/-! ### The station with its start values (R7, R32, R144) -/

/-- The settings handed to the blocks: the attention set is formed, and the station is in LISTENING. -/
theorem accepting_effect (set : Settings) (s : State) :
    (s.accepting set).settings = set ∧ (s.accepting set).ann = { s.ann with attention := set.attentionSet } ∧
    s.changesOnly [.settings, .ann, .life] (s.accepting set) := by
  refine ⟨?_, ?_, ?_⟩
  · simp [State.accepting, State.takeSettings]
  · simp [State.accepting, State.takeSettings]
  · intro b hb
    cases b <;> simp at hb <;> simp [Block.same, State.accepting]

/-- The value and quality an own point starts with, from the pins. -/
def Settings.startPoint (set : Settings) (pins : Pins) (p : PointIx) : PointEntry :=
  ⟨(set.lines.get (set.valueLine p)).mode.value (pins.lines.get (set.valueLine p)), .good⟩

/-- What is left as it was beside some blocks is left as it was beside more. -/
theorem State.changesOnly_mono {s t : State} {l m : List Block} (h : s.changesOnly l t) (sub : ∀ b ∈ l, b ∈ m) :
    s.changesOnly m t := fun b hb => h b (fun mem => hb (sub b mem))

/-- What the start values make of a station as reset leaves it. -/
theorem started_effect (set : Settings) {s : State} (fresh : s.pic = .reset) :
    let t := s.started set
    (∀ st, t.pic.roster.get st = ⟨set.startPresence s.own st, none, none, none, false, false⟩) ∧
    (∀ x k, t.condEntry x k = if x = s.own then set.startCond k else ⟨.normal, false, 0, .unknown⟩) ∧
    (∀ x p, t.pointEntry x p = if x = s.own then set.startPoint s.pins p else ⟨false, .unknown⟩) ∧
    t.cond.notices = s.cond.notices ++
      ((indices 32).filter (fun st => set.startPresence s.own st != .notExpected)).map
        (fun st => .presence st .notExpected (set.startPresence s.own st)) ++
      (indices 8).map (fun c => .cond s.own c ⟨.normal, false, 0, .unknown⟩ (set.startCond c)) ++
      (indices 16).map (fun p => .point s.own p ⟨false, .unknown⟩ (set.startPoint s.pins p)) ∧
    t.input = (s.accepting set).senseStart.input ∧ t.out = { s.out with testLevel := s.pins.test } ∧
    t.cond.run = s.cond.run ∧ t.settings = set ∧ t.ann = { s.ann with attention := set.attentionSet } ∧
    s.changesOnly [.settings, .life, .ann, .pic, .cond, .input, .out] t := by
  intro t
  obtain ⟨a, ha⟩ : ∃ a, a = s.accepting set := ⟨_, rfl⟩
  obtain ⟨settings, ann, accepted⟩ := accepting_effect set s
  have life : (s.accepting set).life.stn = s.life.stn := by simp [State.accepting]
  rw [← ha] at settings ann accepted life
  have own : a.own = s.own := life
  have pins : a.pins = s.pins := accepted .pins (by simp)
  have pic : a.pic = .reset := (accepted .pic (by simp)).trans fresh
  have cond : a.cond = s.cond := accepted .cond (by simp)
  have out : a.out = s.out := accepted .out (by simp)
  obtain ⟨roster, entry, notices, points, run, placed⟩ := startPicture_effect pic
  have reset : ∀ x p, a.startPicture.pointEntry x p = ⟨false, .unknown⟩ := by
    intro x p
    rw [State.pointEntry, points, pic]
    simp [Picture.reset]
  have own' : a.startPicture.own = s.own := (congrArg LifeControl.stn (placed .life (by simp))).trans own
  have settings' : a.startPicture.settings = set := (placed .settings (by simp)).trans settings
  have pins' : a.startPicture.pins = s.pins := (placed .pins (by simp)).trans pins
  obtain ⟨point, written, input, out', roster', conds', run', sensed⟩ :=
    startPoints_effect (s := a.startPicture) (fun p => reset _ p)
  have start : a.startPicture.startPoint = set.startPoint s.pins := by
    funext p
    simp only [State.startPoint, settings', pins', Settings.startPoint]
  have ht : t = a.startPicture.startPoints := by rw [ha]; rfl
  rw [own', start] at point written
  rw [own, settings] at roster entry notices
  rw [ht]
  refine ⟨?_, ?_, ?_, ?_, ?_, ?_, ?_, ?_, ?_, ?_⟩
  · intro st; rw [roster', roster]
  · intro x k
    have : a.startPicture.startPoints.condEntry x k = a.startPicture.condEntry x k := by
      rw [State.condEntry, conds']; rfl
    rw [this, entry]
  · intro x p; rw [point, reset]
  · rw [written, notices, cond]
  · rw [input, ← ha]
    simp [State.senseStart, State.relationNow, State.after]
  · rw [out', pins', placed .out (by simp), out]
  · rw [run', run, cond]
  · rw [sensed .settings (by simp), settings']
  · rw [sensed .ann (by simp), placed .ann (by simp), ann]
  · exact State.changesOnly_trans (State.changesOnly_trans (State.changesOnly_mono accepted (by decide))
      (State.changesOnly_mono placed (by decide))) (State.changesOnly_mono sensed (by decide))

/-- The station with its start values and its STARTED record. -/
def State.recorded (set : Settings) (s : State) : State := (s.started set).record (.started s.own set.version)

/-- The image's acceptance is the start values, STARTED, and all that runs then. -/
theorem acceptImage_eq_recorded (set : Settings) (s : State) : s.acceptImage set = (s.recorded set).startRunning := by
  have own : (s.started set).own = s.own := by simp [State.own]
  rw [acceptImage_eq, own]
  rfl

/-- STARTED is recorded in every scope, and changes the journal alone (R170). -/
theorem recorded_effect (set : Settings) (s : State) :
    (s.started set).changesOnly [.journal] (s.recorded set) ∧
    (s.started set).hands (s.recorded set) [.started s.own set.version] := by
  constructor
  · intro b hb
    cases b <;> simp at hb <;> simp [Block.same, State.recorded]
  · simpa [State.recorded, State.scopePasses] using State.hands_record (s.started set) (.started s.own set.version)

/-- A station as reset leaves it is, with its start values, ready for the entry evaluation. -/
theorem recorded_freshStart (set : Settings) {s : State} (pic : s.pic = .reset) (cond : s.cond = .reset)
    (ann : s.ann = .reset) (frame : s.frame = .reset) (report : s.report = .reset) : (s.recorded set).FreshStart := by
  obtain ⟨roster, entry, point, notices, input, out, run, settings, ann', started⟩ := started_effect set pic
  obtain ⟨recorded, -⟩ := recorded_effect set s
  have settings' : (s.recorded set).settings = set := (recorded .settings (by simp)).trans settings
  have life : (s.recorded set).life = (s.started set).life := recorded .life (by simp)
  have own : (s.recorded set).own = s.own := by rw [State.own, life]; simp [State.own]
  refine ⟨?_, ?_, ?_, ?_, ?_, ?_, ?_⟩
  · rw [life]; simp
  · intro c
    rw [recorded .cond (by simp), run, cond]
    simp [CondUnit.reset]
  · intro c
    have same : (s.recorded set).condEntry = (s.started set).condEntry := by
      funext x k
      rw [State.condEntry, recorded .pic (by simp)]
      rfl
    rw [State.ownCond, own, same, entry, if_pos rfl, settings']
  · rw [recorded .ann (by simp), ann', ann]; rfl
  · rw [recorded .frame (by simp), started .frame (by simp), frame]; rfl
  · rw [recorded .report (by simp), started .report (by simp), report]; rfl
  · rw [recorded .report (by simp), started .report (by simp), report]; rfl

/-! ### The end of an image check that passes (R142, R144) -/

/-- The station as an image check that passes leaves it for the acceptance: the loader idle, RESULT OK for a COMMIT. -/
def State.checked (s : State) : State :=
  (s.onLoader (fun l => { l with phase := .idle, check := .none })).onPort
    (fun p => { p with result := if s.life.source = .supervisor then .ok else p.result })

/-- An image that passes is accepted. -/
theorem imageCheckEnd_of_passes {s : State} {set : Settings} (loading : s.life.life = .loading)
    (checking : s.loader.phase = .checking) (passes : checkImage s.loader.buffer s.own = .ok set) :
    s.imageCheckEnd = (s.checked.acceptImage set).settle := by
  simp only [State.imageCheckEnd, loading, checking, and_self, if_true, passes, State.passImage, State.checked]
  cases source : s.life.source with
  | memory =>
    simp only [State.onLoader_life, source, reduceCtorEq, if_false]
    rfl
  | supervisor => simp only [State.onLoader_life, source, if_true]

/-- Outside ACTIVE a settled station has its outputs driven alone. -/
theorem settle_of_not_active {s : State} (h : s.life.life ≠ .active) : s.settle = s.driveOutputs := by
  simp [State.settle, State.quietStart, h]

/-- Records handed to a journal add to its tail. -/
theorem records_of_hands {s t : State} {l : List RecordBody} (h : s.hands t l) :
    ∃ more, t.journal.records = s.journal.records ++ more := by
  rw [h]
  clear h
  generalize s.journal = j
  induction l generalizing j with
  | nil => exact ⟨[], by simp⟩
  | cons b l ih =>
    obtain ⟨more, h⟩ := ih ((j.append ⟨b, t.clock⟩).driveAttn t.settings.attnEnabled)
    obtain ⟨one, h1⟩ : ∃ one, ((j.append ⟨b, t.clock⟩).driveAttn t.settings.attnEnabled).records = j.records ++ one := by
      simp only [Journal.driveAttn_keeps, Journal.append]
      split
      · exact ⟨_, rfl⟩
      · exact ⟨[], by simp⟩
    exact ⟨one ++ more, by rw [List.foldl_cons, h, h1, List.append_assoc]⟩

/-- A list without its repetitions repeats nothing. -/
theorem nodup_eraseDups {α : Type} [BEq α] [LawfulBEq α] : ∀ l : List α, l.eraseDups.Nodup
  | [] => by simp
  | a :: l => by
    rw [List.eraseDups_cons, List.nodup_cons]
    exact ⟨by simp, nodup_eraseDups _⟩
termination_by l => l.length
decreasing_by exact Nat.lt_succ_of_le (List.length_filter_le _ _)

/-- A table lists exactly its entries. -/
theorem mem_tab_list {n : Nat} {α : Type} (t : Tab n α) (a : α) : a ∈ t.list ↔ ∃ i, t.get i = a := by
  rw [List.mem_iff_getElem]
  constructor
  · rintro ⟨i, hi, rfl⟩
    exact ⟨⟨i, t.size ▸ hi⟩, rfl⟩
  · rintro ⟨i, rfl⟩
    exact ⟨i.val, by rw [t.size]; exact i.isLt, rfl⟩

/-- The attention set holds the horn set and the source of every LAMP output (R77). -/
theorem mem_attentionSet (set : Settings) (r : CondRef) :
    r ∈ set.attentionSet ↔ r ∈ set.horn ∨ ∃ o, set.outs.get o = .lamp r := by
  rw [Settings.attentionSet, List.mem_eraseDups, List.mem_append, or_comm]
  refine or_congr_right ?_
  rw [List.mem_filterMap]
  constructor
  · rintro ⟨out, mem, is⟩
    obtain ⟨o, rfl⟩ := (mem_tab_list set.outs out).1 mem
    refine ⟨o, ?_⟩
    cases h : set.outs.get o <;> simp_all
  · rintro ⟨o, is⟩
    exact ⟨.lamp r, (mem_tab_list set.outs _).2 ⟨o, is⟩, rfl⟩

/-- The inputs as the acceptance leaves them, from the levels at the pins (R32, R35). -/
theorem senseStart_input {s : State} (fresh : s.input = .reset) :
    (∀ n, s.senseStart.input.lines.get n = ⟨s.settings.debounces n && s.pins.lines.get n, none, none⟩) ∧
    (∀ i, s.senseStart.input.control i = ⟨s.pins.control i, none, none⟩) ∧
    ∀ k, s.settings.isPair k = true → (s.senseStart.input.pairs.get k).accepted = .complement ∧
      (s.senseStart.input.pairs.get k).timer =
        if s.relationNow k = .agree then some (s.after (s.settings.debounceTime (evenLine k))) else none := by
  refine ⟨fun n => ?_, fun i => ?_, fun k pair => ?_⟩
  · cases h : s.settings.debounces n <;>
      simp [State.senseStart, State.onInput, State.onOut, h, fresh, PointUnit.reset, Debouncer.reset]
  · cases i <;> rfl
  · simp [State.senseStart, State.onInput, State.onOut, pair]

/-- The station with its start values and STARTED, told from the station before acceptance. -/
structure State.StartedFrom (set : Settings) (s r : State) : Prop where
  settings : r.settings = set
  own : r.own = s.own
  clock : r.clock = s.clock
  life : r.life = { s.life with life := .listening, fault := .none, sfault := false }
  roster : ∀ st, r.pic.roster.get st = ⟨set.startPresence s.own st, none, none, none, false, false⟩
  cond : ∀ x k, r.condEntry x k = if x = s.own then set.startCond k else ⟨.normal, false, 0, .unknown⟩
  point : ∀ x p, r.pointEntry x p = if x = s.own then set.startPoint s.pins p else ⟨false, .unknown⟩
  notices : r.cond.notices =
    ((indices 32).filter (fun st => set.startPresence s.own st != .notExpected)).map
      (fun st => .presence st .notExpected (set.startPresence s.own st)) ++
    (indices 8).map (fun c => .cond s.own c ⟨.normal, false, 0, .unknown⟩ (set.startCond c)) ++
    (indices 16).map (fun p => .point s.own p ⟨false, .unknown⟩ (set.startPoint s.pins p))
  lines : ∀ n, r.input.lines.get n = ⟨set.debounces n && s.pins.lines.get n, none, none⟩
  controls : ∀ i, r.input.control i = ⟨s.pins.control i, none, none⟩
  pairs : ∀ k, set.isPair k = true → (r.input.pairs.get k).accepted = .complement ∧
    (r.input.pairs.get k).timer =
      if s.relationNow k = .agree then some (s.after (set.debounceTime (evenLine k))) else none
  test : r.out.testLevel = s.pins.test
  ann : r.ann = { AnnUnit.reset with attention := set.attentionSet }
  records : s.hands r [.started s.own set.version]
  loader : r.loader = { s.loader with phase := .idle, check := .none }
  port : r.port = { s.port with result := if s.life.source = .supervisor then .ok else s.port.result }
  same : s.changesOnly [.settings, .life, .loader, .pic, .input, .cond, .ann, .out, .journal, .port] r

______

Among the lines above, find the one with "t.cond.run = s.cond.run" and the one with "have out : a.out". Quote both and everything between them, exactly.

    t.cond.run = s.cond.run ∧ t.settings = set ∧ t.ann = { s.ann with attention := set.attentionSet } ∧
    s.changesOnly [.settings, .life, .ann, .pic, .cond, .input, .out] t := by
  intro t
  obtain ⟨a, ha⟩ : ∃ a, a = s.accepting set := ⟨_, rfl⟩
  obtain ⟨settings, ann, accepted⟩ := accepting_effect set s
  have life : (s.accepting set).life.stn = s.life.stn := by simp [State.accepting]
  rw [← ha] at settings ann accepted life
  have own : a.own = s.own := life
  have pins : a.pins = s.pins := accepted .pins (by simp)
  have pic : a.pic = .reset := (accepted .pic (by simp)).trans fresh
  have cond : a.cond = s.cond := accepted .cond (by simp)
  have out : a.out = s.out := accepted .out (by simp)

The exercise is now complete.